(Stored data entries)
========================================================================

-- ==== Sys2Proof/Machine/Lines.lean ====
section
/-! DEFINITION. The line table (chapter 7): opening, posting, claim conditions, settlement, completion, closing, and what the
membership changes do to it. -/

namespace Sys2Proof.Machine

/-! ## Reading and writing entries -/

def entryAt (s : State) (l : LineId) : LineEntry := tget s.lines.entries l
def positionOf (s : State) (l : LineId) (p : PosId) : Position := tget (entryAt s l).positions p
def localAt (s : State) (l : LineId) (p : PosId) : LocalPos := tget (tget s.lines.locals l) p

def setEntry (s : State) (l : LineId) (e : LineEntry) : State :=
  { s with lines := { s.lines with entries := tset s.lines.entries l e } }

def setLocal (s : State) (l : LineId) (p : PosId) (x : LocalPos) : State :=
  { s with lines := { s.lines with locals := tset s.lines.locals l (tset (tget s.lines.locals l) p x) } }

/-- The position of a line as frames name it. -/
def posRefOf (e : LineEntry) (p : PosId) : PosRef := ⟨e.gateway, e.line, byteOf p⟩

/-- The posted positions are to be considered again (R49, R85, R130, R144; log 10). -/
def giveNotice (s : State) : State := { s with lines := { s.lines with notice := true } }

/-- The position that three bytes name, when an entry holds the line (R132). -/
def findPosition (s : State) (pos : PosRef) : Option (LineId × PosId) :=
  match findLine s.lines pos.gateway pos.line, indexOf? 16 pos.position with
  | some l, some p => some (l, p)
  | _, _ => none

/-- An entry is freed: all fields zero, every position FREE, no note and no timer (R122). -/
def freeLine (s : State) (l : LineId) : State :=
  { s with lines := { s.lines with
      entries := tset s.lines.entries l LineEntry.zero
      locals := tset s.lines.locals l (Vector.replicate 16 LocalPos.empty) } }

/-! ## Claim conditions (R127, R128) -/

/-- The form check fails (R127 check 1); so does a job whose function is outside its list (section 11.5; log 11). Without a note
segment size and policy are taken as valid. -/
def formFails (x : Position) (note : Option PostingNote) : Bool :=
  x.function == .none || x.kind == .batch &&
    (x.function == .check || x.count.toNat == 0 || 240 < x.count.toNat ||
      (match note with
       | none => false
       | some n => n.segSize.toNat == 0 || 4 < n.segSize.toNat || !(n.policy == policyStream || n.policy == policyHold)))

/-- A round is open on a slot that a position names; NONE names no slot (R85, R127 check 7). -/
def namedSlotFrozen (s : State) (slot : Byte) : Bool := (slotOf? slot).isSome && frozenSlot s slot

/-- The claim conditions, in order; the first that fails gives the decline reason, none when they hold (R127). -/
def claimConditions (s : State) (x : Position) (note : Option PostingNote) : Option DeclineReason :=
  if formFails x note then some .form
  else
    match slotOf? x.master with
    | none => some .masterUnknown
    | some m =>
      if !s.dir.activeWith m .master then some .masterUnusable
      else if !x.function.allowedIn (s.dir.slot m).functions then some .function
      else if x.function != .check && (slotOf? x.transport).isNone then some .transportUnknown
      else if x.function != .check && !((slotOf? x.transport).any (fun t => s.dir.activeWith t .transport)) then
        some .transportUnusable
      else if namedSlotFrozen s x.master || namedSlotFrozen s x.transport then some .keyChanging
      else if (s.dir.usageOf m).exhausted then some .exhausted
      else if s.dir.room m < x.count.toNat then some .noRoom
      else if !liveSetQuorate s then some .notQuorate
      else none

/-- The preferred station: the member at index (8 × line + position + gateway) mod member count (R128). -/
def preferred (s : State) (e : LineEntry) (p : PosId) : Option StationId :=
  (members s)[(8 * e.line.toNat + p.val + e.gateway.toNat) % memberCount s]?

/-- The card counts of the own CLAIMs, queued or pending, for other positions with a master slot (R129). -/
def ownClaimCards (s : State) (master : Byte) (pos : PosRef) : Nat :=
  ((s.link.admissions ++ s.link.queue.map (·.frame)).map (fun f =>
    match f with
    | .claim b => if b.master == master && b.pos != pos then b.count.toNat else 0
    | _ => 0)).foldl (· + ·) 0

/-- R129's list, but for the pool's grant: serving, no CLAIM queued or pending, room for the own claims too, and preferred or past
the deferral. -/
def mayClaim (s : State) (e : LineEntry) (p : PosId) (x : Position) (loc : LocalPos) : Bool :=
  serving s && !hasFrame s (isClaimFor (posRefOf e p))
    && (preferred s e p == some (self s) || loc.deferral == .expired)
    && (slotOf? x.master).any (fun m => x.count.toNat + ownClaimCards s x.master (posRefOf e p) ≤ s.dir.room m)

/-- A station acts on an evaluation of a POSTED position (R129); one that is not preferred keeps no DECLINE for it (log 53). -/
def considerPosition (s : State) (l : LineId) (p : PosId) : State :=
  let e := entryAt s l
  let x := tget e.positions p
  let loc := localAt s l p
  let pos := posRefOf e p
  let isPreferred := preferred s e p == some (self s)
  if x.state != .posted then s
  else
    match claimConditions s x loc.note with
    | some reason =>
      let s := retractClaims (isClaimFor pos) s
      if isPreferred then (if hasFrame s (isDeclineFor pos) then s else request (.decline pos reason) s)
      else retract (isDeclineFor pos) s
    | none =>
      let s := retract (isDeclineFor pos) s
      match loc.note with
      | none => s
      | some note =>
        if mayClaim s e p x loc then
          match grantClaim pos x note s with
          | (true, s) => request (.claim ⟨pos, x.count, x.master, x.transport⟩) s
          | (false, s) => s
        else s

/-- Posted positions with the place of their job frame; one without a note is as old as any (R129). -/
def postedPositions (s : State) : List (Nat × LineId × PosId) :=
  (List.finRange 32).flatMap (fun l =>
    if (entryAt s l).state = .free then []
    else (List.finRange 16).filterMap (fun p =>
      if (positionOf s l p).state = .posted then
        some ((match (localAt s l p).note with | none => 0 | some n => n.place), l, p)
      else none))

def insertPosted (x : Nat × LineId × PosId) : List (Nat × LineId × PosId) → List (Nat × LineId × PosId)
  | [] => [x]
  | y :: rest => if x.1 ≤ y.1 then x :: y :: rest else y :: insertPosted x rest

/-- In the order of their job frames' delivery (R129). -/
def sortPosted (l : List (Nat × LineId × PosId)) : List (Nat × LineId × PosId) := l.foldr insertPosted []

/-- Every POSTED position is considered, again while a CLAIM leaves the queue meanwhile (R129, R130, R144; log 10). -/
def considerLoop : Nat → State → State
  | 0, s => { s with lines := { s.lines with notice := false } }
  | k + 1, s =>
    if s.lines.notice then
      let s := { s with lines := { s.lines with notice := false } }
      considerLoop k ((sortPosted (postedPositions s)).foldl (fun s x => considerPosition s x.2.1 x.2.2) s)
    else s

/-- Only a LIVE station evaluates (R126, R130). -/
def considerPosted (s : State) : State :=
  if isLive s then considerLoop 64 s else { s with lines := { s.lines with notice := false } }

/-! ## Settlement (R123, R132) -/

/-- The station withdraws and drops its CLAIM, DECLINE and UNCLAIMED for a position (R132). -/
def retractSettlements (pos : PosRef) (s : State) : State := retractClaims (isSettlementFor pos) s

/-- A POSTED position becomes DONE; its note and timers go, the station's frames for it are withdrawn, D advances (R123, R132). -/
def settlePosted (s : State) (l : LineId) (p : PosId) (by_ : SettledBy) (reason : DoneReason) : State :=
  let e := entryAt s l
  let x := tget e.positions p
  let s := setEntry s l (dAdvance { e with positions := tset e.positions p (donePosition x by_ reason) })
  retractSettlements (posRefOf e p) (setLocal s l p LocalPos.empty)

/-- DECLINE and UNCLAIMED: a late settlement is ignored (R132). -/
def settleFrame (pos : PosRef) (by_ : SettledBy) (reason : DoneReason) (s : State) : State :=
  match findPosition s pos with
  | none => s
  | some (l, p) => if (positionOf s l p).state = .posted then settlePosted s l p by_ reason else s

/-- The own CLAIM has not been taken (R133, R145). -/
def claimLost (src : Node) (pos : PosRef) (s : State) : State := if src = ownNode s then returnClaim pos s else s

/-- The reservation is taken: the position is CLAIMED (R133). -/
def claimTaken (src : Node) (l : LineId) (p : PosId) (m : SlotId) (s : State) : State :=
  let e := entryAt s l
  let x := tget e.positions p
  let s := { s with dir := s.dir.reserve m x.count.toNat }
  let x' : Position := { x with state := .claimed, settledBy := .claim, owner := BitVec.ofNat 4 src.val }
  let s := setEntry s l { e with positions := tset e.positions p x' }
  let s := setLocal s l p LocalPos.empty
  let s := if src = ownNode s then claimWon (posRefOf e p) s else s
  giveNotice (retractSettlements (posRefOf e p) s)

/-- The reservation is refused: the position is DONE with reason OVERRUN, and a LIVE station finds CLAIM_OVERRUN (R53, R133). -/
def claimOverrun (src : Node) (l : LineId) (p : PosId) (s : State) : State :=
  let pos := posRefOf (entryAt s l) p
  let s := settlePosted s l p .claim .overrun
  selfExpel .claimOverrun (claimLost src pos s)

/-- CLAIM (R132, R133). A CLAIM whose record names no master slot fails test 1, since an unknown master cannot pass it (R133;
log 41). -/
def onClaim (h : Header) (b : ClaimBody) (s : State) : State :=
  match findPosition s b.pos with
  | none => claimLost h.src b.pos s
  | some (l, p) =>
    let x := positionOf s l p
    if x.state != .posted then claimLost h.src b.pos s
    else if b.count != x.count || b.master != x.master || b.transport != x.transport then claimLost h.src b.pos s
    else if !liveSetQuorate s then claimLost h.src b.pos s
    else
      match slotOf? x.master with
      | none => claimLost h.src b.pos s
      | some m =>
        if s.dir.reserveTaken m x.count.toNat then claimTaken h.src l p m s
        else claimOverrun h.src l p s

/-- DECLINE (R132); a reason outside its list is ignored (log 11). -/
def onDecline (pos : PosRef) (reason : Byte) (s : State) : State :=
  if declineReasonListed reason then settleFrame pos .decline .declined s else s

/-- UNCLAIMED (R132). -/
def onUnclaimed (pos : PosRef) (s : State) : State := settleFrame pos .unclaimed .unclaimed s

/-- CANCEL: a POSTED position is settled, a CLAIMED one's owner passes it to its job (R134). -/
def onCancel (h : Header) (line position : Byte) (s : State) : State :=
  let pos : PosRef := ⟨byteOf h.src, line, position⟩
  match findPosition s pos with
  | none => s
  | some (l, p) =>
    let x := positionOf s l p
    if x.state = .posted then settlePosted s l p .cancel .cancelled
    else if claimedBy x (ownNode s) then cancelJob pos s
    else s

/-! ## Opening and posting (R125, R126) -/

/-- A REPORT of the duty station (R32, R125, R126). -/
def dutyReport (gateway : Node) (body : List Byte) (s : State) : State :=
  if duty s then request (.report gateway body) s else s

/-- The lowest-numbered free entry (R122). -/
def freeEntryIndex (t : LineTable) : Option LineId := (List.finRange 32).find? (fun l => (tget t.entries l).state == .free)
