/-- The entry of an id with another value. -/
def modRound (s : State) (proposer : Node) (number : Byte) (f : RoundEntry → RoundEntry) : State :=
  setRounds s (s.rounds.list.map (fun x => x.map (fun e => if hasId proposer number e.round then f e else e)))

/-- The state with another own round. -/
def setOwn (s : State) (o : OwnRound) : State := { s with rounds := { s.rounds with own := o } }

/-! ## Validation (R70, R71) -/

/-- The functions and limit a slot would have after an EDIT (R82). -/
def editedFunctions (x : Slot) (r : Round) : Byte := if maskFunctions r.mask then r.functions else x.functions
def editedLimit (x : Slot) (r : Round) : Word := if maskLimit r.mask then r.limit else x.limit

/-- Check 6: the record the change would leave is not class consistent, a functions bit of no function among the reasons (log
63). -/
def classFails (d : Directory) (kind : ChangeKind) (r : Round) : Bool :=
  match kind with
  | .importKey =>
    match KeyClass.ofCode? r.cls with
    | none => true
    | some c => !classConsistent c r.functions r.limit
  | .edit =>
    match slotOf? r.slot with
    | none => false
    | some i => !classConsistent (d.slot i).cls (editedFunctions (d.slot i) r) (editedLimit (d.slot i) r)
  | _ => false

/-- Check 8: the recovered key's check value differs from the body's. -/
def bodyFails (d : Directory) (r : Round) : Bool :=
  match d.key, r.body with
  | some k, some b => checkOf (recovered k.key b.material) != b.check
  | _, _ => true

/-- Check 9: used + reserved exceeds the new effective limit, used taken as 0 under RESET-USED. -/
def limitFails (d : Directory) (r : Round) : Bool :=
  match slotOf? r.slot with
  | none => false
  | some i =>
    let used := if maskResetUsed r.mask then 0 else (d.usageOf i).used.toNat
    effective r.limit < used + (d.usageOf i).reserved.toNat

/-- A round that takes, or may take, a custodian slot out of ACTIVE. -/
def takesCustodian (r : Round) : Bool := [3, 5, 6].contains r.kind.toNat

/-- The ACTIVE CUSTODIAN slots that would remain: not the round's own, and none with a SUSPEND, RETIRE or DESTROY round in the list
(R70 check 11). -/
def remainingCustodians (s : State) (slot : SlotId) : Nat :=
  ((List.finRange 64).filter (fun i =>
    s.dir.activeWith i .custodian && i != slot
      && !(openEntries s).any (fun e => takesCustodian e.round && e.round.slot == byteOf i))).length

/-- Check 11: RETIRE or DESTROY of a CUSTODIAN slot that would leave fewer than 2. -/
def floorFails (s : State) (kind : ChangeKind) (r : Round) : Bool :=
  match kind, slotOf? r.slot with
  | .retire, some i | .destroy, some i => (s.dir.slot i).cls == .custodian && remainingCustodians s i < 2
  | _, _ => false

/-- The message of a round's approvals: bound to the expected version, or to the commit sequence for a cabinet-wide kind (R71,
R92). -/
def roundMessage (d : Directory) (r : Round) : List Byte :=
  orderMessage r.kind 255#8 r.slot r.mask r.functions r.limit r.window
    (if r.slot = 255#8 then d.seq else r.expected.setWidth 32)

/-- Check 12 (R71). -/
def approvalsFail (d : Directory) (r : Round) : Bool :=
  r.approvals.length < approvalsRequired d r.kind r.slot r.mask || !approvalsDistinct r.approvals
    || !r.approvals.all (fun a => d.approvalValid a (roundMessage d r))

/-- Check 2: body-follows against IMPORT, slot 255 against the window kinds; a slot from 64 to 254, an IMPORT's class and an EDIT's
mask bit outside their lists count as form too (section 11.5; log 11). -/
def roundFormFails (kind : ChangeKind) (r : Round) : Bool :=
  (kind == .importKey) != r.body.isSome
    || (kind == .importKey && (KeyClass.ofCode? r.cls).isNone)
    || (if isWindowKind kind then r.slot != 255#8 else (slotOf? r.slot).isNone)
    || (kind == .edit && !maskListed r.mask)

/-- Check 3: the slot's state is not a from-state. -/
def transitionFails (d : Directory) (kind : ChangeKind) (r : Round) : Bool :=
  match slotOf? r.slot with
  | none => false
  | some i => !fromState kind (d.slot i).state

/-- Check 4: versions. -/
def versionFails (d : Directory) (r : Round) : Bool :=
  match slotOf? r.slot with
  | none => r.expected != 0#16
  | some i => r.expected != (d.slot i).version || (d.slot i).version.toNat == Config.maxHalf

/-- Validation: the first check that fails, in the order of R70. -/
def validate (s : State) (r : Round) : Option RefuseReason :=
  if s.dir.seq.toNat = Config.maxCount then some .sequenceEnd
  else
    match ChangeKind.ofCode? r.kind with
    | none => some .form
    | some kind =>
      if roundFormFails kind r then some .form
      else if transitionFails s.dir kind r then some .transition
      else if versionFails s.dir r then some .version
      else if kind == .importKey && (r.label.issuer == 0#24 || (s.dir.lookup r.label).isSome) then some .label
      else if classFails s.dir kind r then some .cls
      else if kind == .windowOpen && (r.window.toNat == 0 || 600 < r.window.toNat) then some .value
      else if kind == .importKey && bodyFails s.dir r then some .body
      else if kind == .edit && maskLimit r.mask && limitFails s.dir r then some .limit
      else if kind == .destroy && (slotOf? r.slot).any (fun i => (s.dir.usageOf i).reserved != 0#32) then some .inUse
      else if floorFails s kind r then some .custodianFloor
      else if approvalsFail s.dir r then some .approval
      else none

========================================================================

Reading through the records above, report each line in which the string "settleFrame" is found.

def settleFrame (pos : PosRef) (by_ : SettledBy) (reason : DoneReason) (s : State) : State :=
  if declineReasonListed reason then settleFrame pos .decline .declined s else s
def onUnclaimed (pos : PosRef) (s : State) : State := settleFrame pos .unclaimed .unclaimed s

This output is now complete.